_Problem details_
Every line from the one containing "(wantDomain n v s).bly.phase = s.bly.phase := by" to the one containing "simp [cancelNvm]" in the records below, both included, must be set down exactly, and no other line.

Stored data entries:
/---

-- ==== Sys2Proof/Laws/Phase.lean ====
section
/-! SUPPORT. The operations and meanings that leave Belay's state as it is. -/

set_option linter.all false

namespace Sys2Proof.Machine
@[simp] theorem phase_resetBelay (w : Bool) (b : BelayBlock) : (resetBelay w b).phase = b.phase := by cases w <;> rfl
@[simp] theorem phase_ite_bly (c : Prop) [Decidable c] (a b : State) : (if c then a else b).bly = if c then a.bly else b.bly := by split <;> rfl
@[simp] theorem phase_ite_phase (c : Prop) [Decidable c] (a b : BelayBlock) : (if c then a else b).phase = if c then a.phase else b.phase := by split <;> rfl
@[simp] theorem phase_foldl {α : Type} (f : State → α → State) (h : ∀ s a, (f s a).bly.phase = s.bly.phase) (l : List α) (s : State) : (l.foldl f s).bly.phase = s.bly.phase := by
  induction l generalizing s with
  | nil => rfl
  | cons a l ih => simp [List.foldl, ih, h]

@[simp] theorem phase_drawFree (s : State) : (drawFree s).2.bly.phase = s.bly.phase := by
  simp [drawFree]

@[simp] theorem phase_State_mapLink (s : State) (f : LinkState → LinkState) : (State.mapLink s f).bly.phase = s.bly.phase := by
  simp [State.mapLink]

@[simp] theorem phase_noteHigh (q n : Nat) (s : State) : (noteHigh q n s).bly.phase = s.bly.phase := by
  simp [noteHigh]

@[simp] theorem phase_raiseAt (time : Word64) (code : Byte) (high : Bool) (owner : Option (BitVec 2)) (body : Bytes) (s : State) : (raiseAt time code high owner body s).bly.phase = s.bly.phase := by
  simp [raiseAt]

@[simp] theorem phase_raise (code : Byte) (high : Bool) (body : Bytes) (s : State) : (raise code high body s).bly.phase = s.bly.phase := by
  simp [raise]

@[simp] theorem phase_raiseOwned (owner : BitVec 2) (code : Byte) (high : Bool) (body : Bytes) (s : State) : (raiseOwned owner code high body s).bly.phase = s.bly.phase := by
  simp [raiseOwned]

@[simp] theorem phase_eventsLost (s : State) : (eventsLost s).bly.phase = s.bly.phase := by
  simp [eventsLost]

@[simp] theorem phase_onSlot (tag : Tag) (f : Slot → Slot) (s : State) : (onSlot tag f s).bly.phase = s.bly.phase := by
  simp [onSlot]

@[simp] theorem phase_commitMark (tag : Tag) (s : State) : (commitMark tag s).bly.phase = s.bly.phase := by
  simp [commitMark]

@[simp] theorem phase_finish (tag : Tag) (status : Byte) (payload : Bytes) (s : State) : (finish tag status payload s).bly.phase = s.bly.phase := by
  unfold finish; (repeat' split) <;> (first | with_reducible rfl | (simp; done))

@[simp] theorem phase_finishAll (tags : List Tag) (status : Byte) (s : State) : (finishAll tags status s).bly.phase = s.bly.phase := by
  simp [finishAll]

@[simp] theorem phase_started (tag : Tag) (s : State) : (started tag s).bly.phase = s.bly.phase := by
  unfold started; (repeat' split) <;> (first | with_reducible rfl | (simp; done))

@[simp] theorem phase_doneWith (h : Hdr) (payload : Bytes) (s : State) : (doneWith h payload s).bly.phase = s.bly.phase := by
  simp [doneWith]

@[simp] theorem phase_notice (n : Notice) (s : State) : (notice n s).bly.phase = s.bly.phase := by
  simp [notice]

@[simp] theorem phase_endSession (slot : Nat) (reason : Byte) (s : State) : (endSession slot reason s).bly.phase = s.bly.phase := by
  simp [endSession]

@[simp] theorem phase_setDomain (n : Nat) (v : Bool) (s : State) : (setDomain n v s).bly.phase = s.bly.phase := by
  simp [setDomain]

@[simp] theorem phase_wantDomain (n : Nat) (v : Bool) (s : State) : (wantDomain n v s).bly.phase = s.bly.phase := by
  simp [wantDomain]

@[simp] theorem phase_countBubble (us : Nat) (s : State) : (countBubble us s).bly.phase = s.bly.phase := by
  simp [countBubble]

@[simp] theorem phase_cairnPut (e : CairnEntry) (s : State) : (cairnPut e s).bly.phase = s.bly.phase := by
  simp [cairnPut]

@[simp] theorem phase_cairn (type source : BitVec 16) (payload : Bytes) (s : State) : (cairn type source payload s).bly.phase = s.bly.phase := by
  simp [cairn]

@[simp] theorem phase_nvmRefill (s : State) : (nvmRefill s).bly.phase = s.bly.phase := by
  simp [nvmRefill]

@[simp] theorem phase_postNvm (ops : List NvmOp) (s : State) : (postNvm ops s).bly.phase = s.bly.phase := by
  simp [postNvm]

@[simp] theorem phase_cancelNvm (tag : Tag) (s : State) : (cancelNvm tag s).bly.phase = s.bly.phase := by
  simp [cancelNvm]

@[simp] theorem phase_postRecord (k : RecordKind) (content : Bytes) (tag : Option Tag) (bootPath : Bool) (s : State) : (postRecord k content tag bootPath s).bly.phase = s.bly.phase := by
  simp [postRecord]

@[simp] theorem phase_countUnwritten (m : Memory) (lines : Nat) (s : State) : (countUnwritten m lines s).bly.phase = s.bly.phase := by
  simp [countUnwritten]

@[simp] theorem phase_setPage (i : PageInfo) (s : State) : (setPage i s).bly.phase = s.bly.phase := by
  simp [setPage]

@[simp] theorem phase_nvmFault (kind : Byte) (page : Nat) (s : State) : (nvmFault kind page s).bly.phase = s.bly.phase := by
  simp [nvmFault]

@[simp] theorem phase_programPage (page : Nat) (x : PageImage) (bad us : Nat) (s : State) : (programPage page x bad us s).1.bly.phase = s.bly.phase := by
  simp only [programPage]; iterate 10 (all_goals (try (first | with_reducible rfl | (refine phase_serve _ _ _ _ _ (fun s' => ?_)) | (refine (phase_refuseIf _ _ _ (fun s' => ?_) _).trans ?_) | (refine phase_receive _ _ _ _ (fun s' => ?_)) | (refine phase_whenReadable _ _ _ _ _ _ (fun s' => ?_)) | (refine (phase_foldl _ (fun s' a => ?_) _ _).trans ?_) | split | (simp; done) | (simp_all; done) | simp)))

@[simp] theorem phase_tearPage (page : Nat) (x : PageImage) (s : State) : (tearPage page x s).bly.phase = s.bly.phase := by
  simp [tearPage]

@[simp] theorem phase_eraseSector (first : Nat) (s : State) : (eraseSector first s).bly.phase = s.bly.phase := by
  simp [eraseSector]

@[simp] theorem phase_countSeal (s : State) : (countSeal s).bly.phase = s.bly.phase := by
  simp [countSeal]

@[simp] theorem phase_readPage (page : Nat) (s : State) : (readPage page s).bly.phase = s.bly.phase := by
  unfold readPage; (repeat' split) <;> (first | with_reducible rfl | (simp; done))

@[simp] theorem phase_readPages (pages : List Nat) (s : State) : (readPages pages s).bly.phase = s.bly.phase := by
  simp [readPages]

@[simp] theorem phase_whenReadable (pages : List Nat) (opcode : Byte) (h : Hdr) (p : Bytes) (body : State → State) (s : State) (h_body : ∀ a0, (body a0).bly.phase = a0.bly.phase) : (whenReadable pages opcode h p body s).bly.phase = s.bly.phase := by
  simp [whenReadable, h_body]

@[simp] theorem phase_readRecord (k : RecordKind) (s : State) : ((readRecord k s).2).bly.phase = s.bly.phase := by
  have h : ∀ (l : List CommitRecord) (a : Option Bytes × State) (r : CopyRecord), ((l.foldl (fun (a : Option Bytes × State) c => match a.1 with | some _ => a | none => (if r.checks c && readable a.2 (copyPages k c.copy) then some (rd r.copies c.copy) else none, readPages (copyPages k c.copy) a.2)) a).2).bly.phase = a.2.bly.phase := by
    intro l a r
    induction l generalizing a with
    | nil => rfl
    | cons c l ih => rw [List.foldl_cons, ih]; split <;> simp
  simp only [readRecord]
  exact (h _ _ _).trans (phase_readPage _ _)

@[simp] theorem phase_resumeStreams (s : State) : (resumeStreams s).bly.phase = s.bly.phase := by
  simp [resumeStreams]

@[simp] theorem phase_reloadSlept (s : State) : (reloadSlept s).bly.phase = s.bly.phase := by
  simp [reloadSlept]

@[simp] theorem phase_abandonSleep (cause : Byte) (s : State) : (abandonSleep cause s).bly.phase = s.bly.phase := by
  unfold abandonSleep; (repeat' split) <;> (first | with_reducible rfl | (simp; done))

@[simp] theorem phase_refusePlain (tag : Tag) (status : Byte) (s : State) : (refusePlain tag status s).bly.phase = s.bly.phase := by
  simp [refusePlain]

@[simp] theorem phase_reserve (opcode : Byte) (h : Hdr) (s : State) : (reserve opcode h s).bly.phase = s.bly.phase := by
  simp [reserve]

@[simp] theorem phase_advanceRx (h : Hdr) (s : State) : (advanceRx h s).bly.phase = s.bly.phase := by
  simp [advanceRx]

@[simp] theorem phase_authenticate (opcode : Byte) (h : Hdr) (s : State) : (authenticate opcode h s).1.bly.phase = s.bly.phase := by
  unfold authenticate; (repeat' split) <;> (first | with_reducible rfl | (simp; done))

@[simp] theorem phase_judge (f : Form) (h : Hdr) (p : Bytes) (body : State → State) (s : State) (h_body : ∀ a0, (body a0).bly.phase = a0.bly.phase) : (judge f h p body s).bly.phase = s.bly.phase := by
  simp [judge, h_body]

@[simp] theorem phase_bindPort (via : Transport) (s : State) : (bindPort via s).bly.phase = s.bly.phase := by
  simp [bindPort]

@[simp] theorem phase_overrun (s : State) : (overrun s).bly.phase = s.bly.phase := by
  simp [overrun]

@[simp] theorem phase_pass (f : Form) (h : Hdr) (p : Bytes) (body : State → State) (s : State) (h_body : ∀ a0, (body a0).bly.phase = a0.bly.phase) : (pass f h p body s).bly.phase = s.bly.phase := by
  simp [pass, h_body]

\---

_Output below_
@[simp] theorem phase_wantDomain (n : Nat) (v : Bool) (s : State) : (wantDomain n v s).bly.phase = s.bly.phase := by
  simp [wantDomain]

@[simp] theorem phase_countBubble (us : Nat) (s : State) : (countBubble us s).bly.phase = s.bly.phase := by
  simp [countBubble]

@[simp] theorem phase_cairnPut (e : CairnEntry) (s : State) : (cairnPut e s).bly.phase = s.bly.phase := by
  simp [cairnPut]

@[simp] theorem phase_cairn (type source : BitVec 16) (payload : Bytes) (s : State) : (cairn type source payload s).bly.phase = s.bly.phase := by
  simp [cairn]

@[simp] theorem phase_nvmRefill (s : State) : (nvmRefill s).bly.phase = s.bly.phase := by
  simp [nvmRefill]

@[simp] theorem phase_postNvm (ops : List NvmOp) (s : State) : (postNvm ops s).bly.phase = s.bly.phase := by
  simp [postNvm]

@[simp] theorem phase_cancelNvm (tag : Tag) (s : State) : (cancelNvm tag s).bly.phase = s.bly.phase := by
  simp [cancelNvm]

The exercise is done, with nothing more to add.